ACTIVITY: Please transcribe exactly, and only, the lines of the data below between the line holding "inductive ResetCause where" and the line holding "(why : Reason)", inclusive.

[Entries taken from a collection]
■ ■ ■
/-- One item of QUERY_LANE's queue part (R107). -/
structure ItemReport where
  kind : ItemKind
  total : Nat
  promoted : Bool
  begun : Bool
  blocked : Option Reason
  deriving DecidableEq, Repr

/-- QUERY_LANE (R107, R160). The fetch cursor is an item's index in the queue, a reel and a reel frame; the
reels in hand are item indices and reels. -/
structure LaneReport where
  state : LaneState
  screen : Option ScreenId
  held : Option Bool
  confirmed : Bool
  rate : Option Nat
  pause : Option PauseCause
  fault : Option LaneFault
  queue : List ItemReport
  fetchState : FetchState
  cursor : Option (Nat × Nat × Nat)
  inHand : List (Nat × Nat)
  slotsReading : Nat
  slotsReady : Nat
  slotsPresented : Nat
  slotsFree : Nat
  slotsFaulted : Nat
  readsInFlight : Nat
  next : Option Pos
  position : Option Pos
  inGap : Bool
  stats : LaneStats
  set : Settings
  current : Option BankId
  bankA : BankReport
  bankB : BankReport
  active : Quad (Option ActiveReport)
  rebuild : Bool
  bad : Nat
  dropped : Nat
  missing : Nat
  deriving DecidableEq, Repr

/-- The fields of the gate record as a reply gives them (R118). -/
structure GateFields where
  owner : GateOwner
  state : GateState
  length : Option Nat
  opened : Bool
  pulses : Nat
  ticks : Nat
  result : Option GateResult
  rate : Option Nat
  deviation : Option Int
  deriving DecidableEq, Repr

/-- QUERY_GATE (R124). -/
structure GateReport where
  gate : GateFields
  divider : Nat
  phase : Nat
  absent : Bool
  lossTimer : Option Nat
  lossTime : Nat
  rateWatch : Bool
  watch : Bool
  rateOut : Bool
  tolerance : Nat
  watchGates : Nat
  injecting : Bool
  remaining : Nat
  q : Nat
  accepted : Nat
  glitches : Nat
  counted : Nat
  lossExpiries : Nat
  deriving DecidableEq, Repr

/-- QUERY_SOUND (R176). -/
structure SoundReport where
  state : SoundState
  pointer : Option Int
  spf : Option Nat
  frame : Option Nat
  error : Option Int
  last : SoundAction
  corrections : List Correction
  ramp : Ramp
  rampAt : Option Nat
  seatPending : Bool
  map : List Channel
  counts : SoundCounts
  held : Nat
  free : Nat
  ready : Bool
  sent : Nat
  starved : Nat
  dropped : Nat
  deriving DecidableEq, Repr

/-- The notice unit's state after a command (R184). -/
structure NoticeReport where
  raised : BitVec 44
  enabled : BitVec 44
  master : Bool
  number : Nat
  deriving DecidableEq, Repr

/-- Part states (R195). -/
inductive PartState where
  | startingUp | ready
  deriving DecidableEq, Repr

/-- Last reset causes (R195). -/
inductive ResetCause where
  | powerOn | soft
  deriving DecidableEq, Repr

/-- QUERY_PART (R198). -/
structure PartReport where
  vendor : Nat
  part : String
  revision : Nat
  state : PartState
  mode : Mode
  booth : Option Nat
  cause : ResetCause
  capacity : Nat
  status : Option CatalogueStatus
  windows : Nat
  licences : Nat
  occupancy : Nat
  nextSeq : Nat
  storageFaults : Nat
  linkErrors : Nat
  overruns : Nat
  deriving DecidableEq, Repr

/-- The contents of a DONE reply: the fields the command's rule names (notes/assumptions/7.md). -/
inductive Result where
  | empty
  | windows (r : WindowsReport)
  | gone
  | retiring (refs : Nat)
  | placed (base limit : Nat)
  | package (r : PackageReport)
  | discard (setting : DiscardSetting)
  | licenceLoaded (maxShowings count percent : Nat) (state : LicenceState)
  | revoked (lanesStopped recordsClosed : Nat)
  | licences (count : Nat) (lines : List LicenceLine)
  | licence (r : LicenceReport)
  | log (r : LogReport)
  | collected (removed occupancy : Nat)
  | mode (m : Mode)
  | laneState (state : LaneState)
  | appended (index length : Nat) (frames : Option Nat)
  | queueLength (length : Nat)
  | cleared (removed length : Nat)
  | seekTarget (frame : Nat)
  | applied (value : Int)
  | lane (r : LaneReport)
  | gateStopped (g : GateFields)
  | gate (r : GateReport)
  | injected (count q : Nat)
  | channel (gain : Nat) (trim : Int)
  | sound (r : SoundReport)
  | notices (r : NoticeReport)
  | part (r : PartReport)
  | time (now : Nat) (before : Option Nat)
  | softReset
  deriving DecidableEq, Repr

/-- A reply: DONE with its fields or REFUSED with one reason (R191). -/
inductive Reply where
  | done (r : Result)
  | refused (why : Reason)
  deriving DecidableEq, Repr

/-- The frames the part sends to the host (R189). -/
inductive HostFrame where
  | reply (tag : Byte) (r : Reply)
  | notice (number : Nat) (pending : BitVec 44)
  deriving DecidableEq, Repr

/-! ### Control port and booth clock (chapter 10) -/

/-- The receiver (R190): in COLLECTING it holds the bytes taken after the sync byte. -/
inductive Receiver where
  | hunting
  | collecting (bytes : List Byte)
  deriving DecidableEq, Repr

/-- An outstanding command (R191), with its reply once it has been executed. -/
structure Outstanding where
  kind : Nat
  tag : Byte
  body : List Byte
  reply : Option Reply
  deriving DecidableEq, Repr

/-- Control port state (chapter 10). `gap` counts the base ticks since the last byte of the frame being
collected; `resetDue` says that the DONE of SOFT_RESET has left and the reset has not yet proceeded. -/
structure ControlPort where
  receiver : Receiver
  gap : Nat
  cmds : List Outstanding
  overrunTags : List Byte
  line : Option HostFrame
  part : PartState
  cause : ResetCause
  linkErrors : Nat
  overruns : Nat
  resetDue : Bool
  deriving DecidableEq, Repr

/-- The booth clock (R196). `now` is the instant of the last event, `ticks` the base ticks since release,
`samples` the wall samples produced, `secondDue` that the tick that completes a second stands to be
taken by BOOTH_SECOND. -/
structure Clock where
  now : Instant
  ticks : Nat
  samples : Nat
  booth : Option Nat
  sub : Nat
  secondDue : Bool
  deriving DecidableEq, Repr

/-! ### What the part sends -/

/-- Commands on a screen link (00_scope, R97, R98, R153). -/
inductive ScreenCommand where
  | frame (bytes : List Byte)
  | repeatFrame
  | black
  | showCue (slot region offset style opacity : Nat) (lines : List (List Byte))
  | opacity (slot value : Nat)
  | hide (slot : Nat)
  | clear
  deriving DecidableEq, Repr

/-- What the part sends or asks on a link, in the order sent. -/
inductive Output where
  | host (f : HostFrame)
  | verdict (chunk : ChunkId) (v : Verdict) (ticket : Bool)
  | linkReset
  | screen (s : ScreenId) (c : ScreenCommand)
  | soundBlock (b : SoundBlock)
  | capacityRead
  | storageRead (first count : Nat)
  | storageWrite (first count : Nat) (data : List Byte)
  deriving DecidableEq, Repr

/-! ### The whole state -/

/-- The state of the VS4. -/
structure State where
  /-- the power-on reset pin is asserted (R195) -/
  pin : Bool
  clock : Clock
  bcp : ControlPort
  stc : Storage
  pka : Assembler
  shc : Showings
  lanes : Quad Lane
  /-- the screens' hold flags (R75) -/
  held : Quad Bool
  link : SoundLink
  ntu : Notices
  /-- what the part has sent, oldest first (notes/assumptions/5.md) -/
  out : List Output
  /-- the commands waiting, first in first out -/
  pending : List Instr
  deriving DecidableEq, Repr

/-- Faults that stop the machine. The manual stops the part at no event, so no meaning raises one. Safe. -/
inductive Fault where
  /-- Raised by nothing: kept so that the outcome type has a fault to name. Safe. -/
  | neverRaised
  deriving DecidableEq, Repr

/-- Events that cannot come about in the present state (notes/assumptions/2.md). Each is safe: the manual
gives no such event there, and the model stops instead of inventing one. -/
inductive Refusal where
  /-- An instruction with no meaning yet, refused by Dispatch. Safe. -/
  | notModelled (mnemonic : String)
  /-- The reset pin is asserted: the part takes no step but its release (R195). Raised by `live`. Safe. -/
  | heldInReset
  /-- BCP has no taken and unexecuted command (R191). Raised by `runCommand`. Safe. -/
  | noCommandWaiting
  /-- The oldest unexecuted command is of another kind; commands are executed in order (R191). Raised
  by `runCommand` and UNKNOWN_KIND. Safe. -/
  | otherCommandNext
  /-- The start-up load is not waiting for this event (R18 to R21). Raised by the start-up events. Safe. -/
  | loadElsewhere
  /-- No operation of that kind and number is in flight (R11). Raised by the returns. Safe. -/
  | notInFlight
  /-- The timed event is not due (R40, R112, R117, R120, R133, R169, R190, R196). Raised by those
  events. Safe. -/
  | notDue
  /-- The DONE of SOFT_RESET has not left (R199). Raised by SOFT_RESET_PROCEED. Safe. -/
  | noSoftReset
  deriving DecidableEq, Repr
■ ■ ■
WRITTEN SOLUTION:
inductive ResetCause where
  | powerOn | soft
  deriving DecidableEq, Repr

/-- QUERY_PART (R198). -/
structure PartReport where
  vendor : Nat
  part : String
  revision : Nat
  state : PartState
  mode : Mode
  booth : Option Nat
  cause : ResetCause
  capacity : Nat
  status : Option CatalogueStatus
  windows : Nat
  licences : Nat
  occupancy : Nat
  nextSeq : Nat
  storageFaults : Nat
  linkErrors : Nat
  overruns : Nat
  deriving DecidableEq, Repr

/-- The contents of a DONE reply: the fields the command's rule names (notes/assumptions/7.md). -/
inductive Result where
  | empty
  | windows (r : WindowsReport)
  | gone
  | retiring (refs : Nat)
  | placed (base limit : Nat)
  | package (r : PackageReport)
  | discard (setting : DiscardSetting)
  | licenceLoaded (maxShowings count percent : Nat) (state : LicenceState)
  | revoked (lanesStopped recordsClosed : Nat)
  | licences (count : Nat) (lines : List LicenceLine)
  | licence (r : LicenceReport)
  | log (r : LogReport)
  | collected (removed occupancy : Nat)
  | mode (m : Mode)
  | laneState (state : LaneState)
  | appended (index length : Nat) (frames : Option Nat)
  | queueLength (length : Nat)
  | cleared (removed length : Nat)
  | seekTarget (frame : Nat)
  | applied (value : Int)
  | lane (r : LaneReport)
  | gateStopped (g : GateFields)
  | gate (r : GateReport)
  | injected (count q : Nat)
  | channel (gain : Nat) (trim : Int)
  | sound (r : SoundReport)
  | notices (r : NoticeReport)
  | part (r : PartReport)
  | time (now : Nat) (before : Option Nat)
  | softReset
  deriving DecidableEq, Repr

/-- A reply: DONE with its fields or REFUSED with one reason (R191). -/
inductive Reply where
  | done (r : Result)
  | refused (why : Reason)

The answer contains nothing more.